# PC won't recognize USB devices



## farragut (Jan 5, 2014)

Hi all. My ASUS UX32VD Ultrabook (Win8) often won't recognize any of my USB devices (eg, storage device, mouse, etc.). The only way I can remedy this is to restart. If I then unplug a device after restart, then plug it back in--same problem--no recognition of that device. Any thoughts? Many thanks in advance! farragut


----------



## spunk.funk (May 13, 2010)

Go to Search and type *CMD.* Right click the *CMD* results and *Run As Administrator*. In the Elevated* Command Prompt* type *SFC /scannow* and press enter.

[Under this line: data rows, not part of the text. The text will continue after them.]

-- ==== Sys2Proof/Laws/Memory.lean ====
section
/-! SUPPORT. The buffers: a byte reads as what was last written to it, a write leaves every other byte alone, and every
memory operation keeps the canonical form. -/

namespace Sys2Proof.Machine

/-! ## Cells -/

theorem findCell_erase_self (a : Nat) (l : List Host.Cell) : findCell a (eraseCell a l) = none := by
  induction l with
  | nil => rfl
  | cons c rest ih =>
    by_cases h : c.1 = a
    · simpa [eraseCell, h] using ih
    · simpa [eraseCell, h, findCell] using ih

theorem findCell_erase_other (a k : Nat) (h : k ≠ a) (l : List Host.Cell) : findCell k (eraseCell a l) = findCell k l := by
  induction l with
  | nil => rfl
  | cons c rest ih =>
    by_cases hc : c.1 = a
    · have : c.1 ≠ k := by omega
      simpa [eraseCell, hc, findCell, this, Ne.symm h] using ih
    · by_cases hk : c.1 = k
      · simp [eraseCell, findCell, hk, h]
      · simpa [eraseCell, hc, findCell, hk] using ih

theorem findCell_insert_self (a : Nat) (b : Byte) (l : List Host.Cell) (h : findCell a l = none) :
    findCell a (insertCell a b l) = some b := by
  induction l with
  | nil => simp [insertCell, findCell]
  | cons c rest ih =>
    by_cases hc : c.1 = a
    · simp [findCell, hc] at h
    · simp only [findCell, hc, if_false] at h
      unfold insertCell
      split
      · simp [findCell]
      · simp [findCell, hc, ih h]

theorem findCell_insert_other (a k : Nat) (b : Byte) (h : k ≠ a) (l : List Host.Cell) :
    findCell k (insertCell a b l) = findCell k l := by
  have h' : ¬ a = k := fun e => h e.symm
  induction l with
  | nil => simp [insertCell, findCell, h']
  | cons c rest ih =>
    unfold insertCell
    split
    · simp [findCell, h']
    · simp [findCell, ih]

theorem findCell_put_self (a : Nat) (b : Byte) (l : List Host.Cell) : (findCell a (putCell a b l)).getD unlistedByte = b := by
  unfold putCell
  split
  · next h => simp [findCell_erase_self, h]
  · simp [findCell_insert_self a b _ (findCell_erase_self a l)]

theorem findCell_put_other (a k : Nat) (b : Byte) (h : k ≠ a) (l : List Host.Cell) :
    findCell k (putCell a b l) = findCell k l := by
  unfold putCell
  split
  · exact findCell_erase_other a k h l
  · rw [findCell_insert_other a k b h, findCell_erase_other a k h]

/-! ## Canonical form of cells -/

theorem cellsWf_cons {len : Nat} {c : Host.Cell} {rest : List Host.Cell} :
    cellsWf len (c :: rest) = true ↔
      c.1 < len ∧ c.2 ≠ unlistedByte ∧ (∀ d ∈ rest, c.1 < d.1) ∧ cellsWf len rest = true := by
  obtain ⟨a, b⟩ := c
  simp [cellsWf, and_assoc]

theorem cellsWf_erase (len a : Nat) (l : List Host.Cell) (h : cellsWf len l = true) : cellsWf len (eraseCell a l) = true := by
  induction l with
  | nil => rfl
  | cons c rest ih =>
    rw [cellsWf_cons] at h
    by_cases hc : c.1 = a
    · simpa [eraseCell, hc] using ih h.2.2.2
    · have e : eraseCell a (c :: rest) = c :: eraseCell a rest := by simp [eraseCell, hc]
      rw [e, cellsWf_cons]
      refine ⟨h.1, h.2.1, fun d hd => h.2.2.1 d ?_, ih h.2.2.2⟩
      exact (List.mem_filter.mp hd).1

theorem eraseCell_ne (a : Nat) (l : List Host.Cell) : ∀ c ∈ eraseCell a l, c.1 ≠ a := by
  intro c hc
  simpa using (List.mem_filter.mp hc).2

theorem mem_insertCell {a : Nat} {b : Byte} {l : List Host.Cell} {c : Host.Cell} (h : c ∈ insertCell a b l) :
    c = (a, b) ∨ c ∈ l := by
  induction l with
  | nil => simpa [insertCell] using h
  | cons d rest ih =>
    unfold insertCell at h
    split at h
    · simpa using h
    · rcases List.mem_cons.mp h with h | h
      · exact .inr (by simp [h])
      · rcases ih h with h | h
        · exact .inl h
        · exact .inr (by simp [h])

This will replace any missing system files. 
Then go to the Asus drivers site ASUS Service | North America for your model and download the* Chipset* driver (USB Support)


----------



## farragut (Jan 5, 2014)

Thx, Spunk. Re: downloading the chipset driver, the note provided by Asus says it's to be used for upgrading from Win7 to Win8. Does this matter? -farragut


----------



## spunk.funk (May 13, 2010)

it shouldn't matter.


----------



## billingstad (Jan 7, 2014)

For Win 8.1 I had som trouble using search to start cmd. This worked:
WinKey + X
choose run cmd as admin
sfc /scannow
:dance:


----------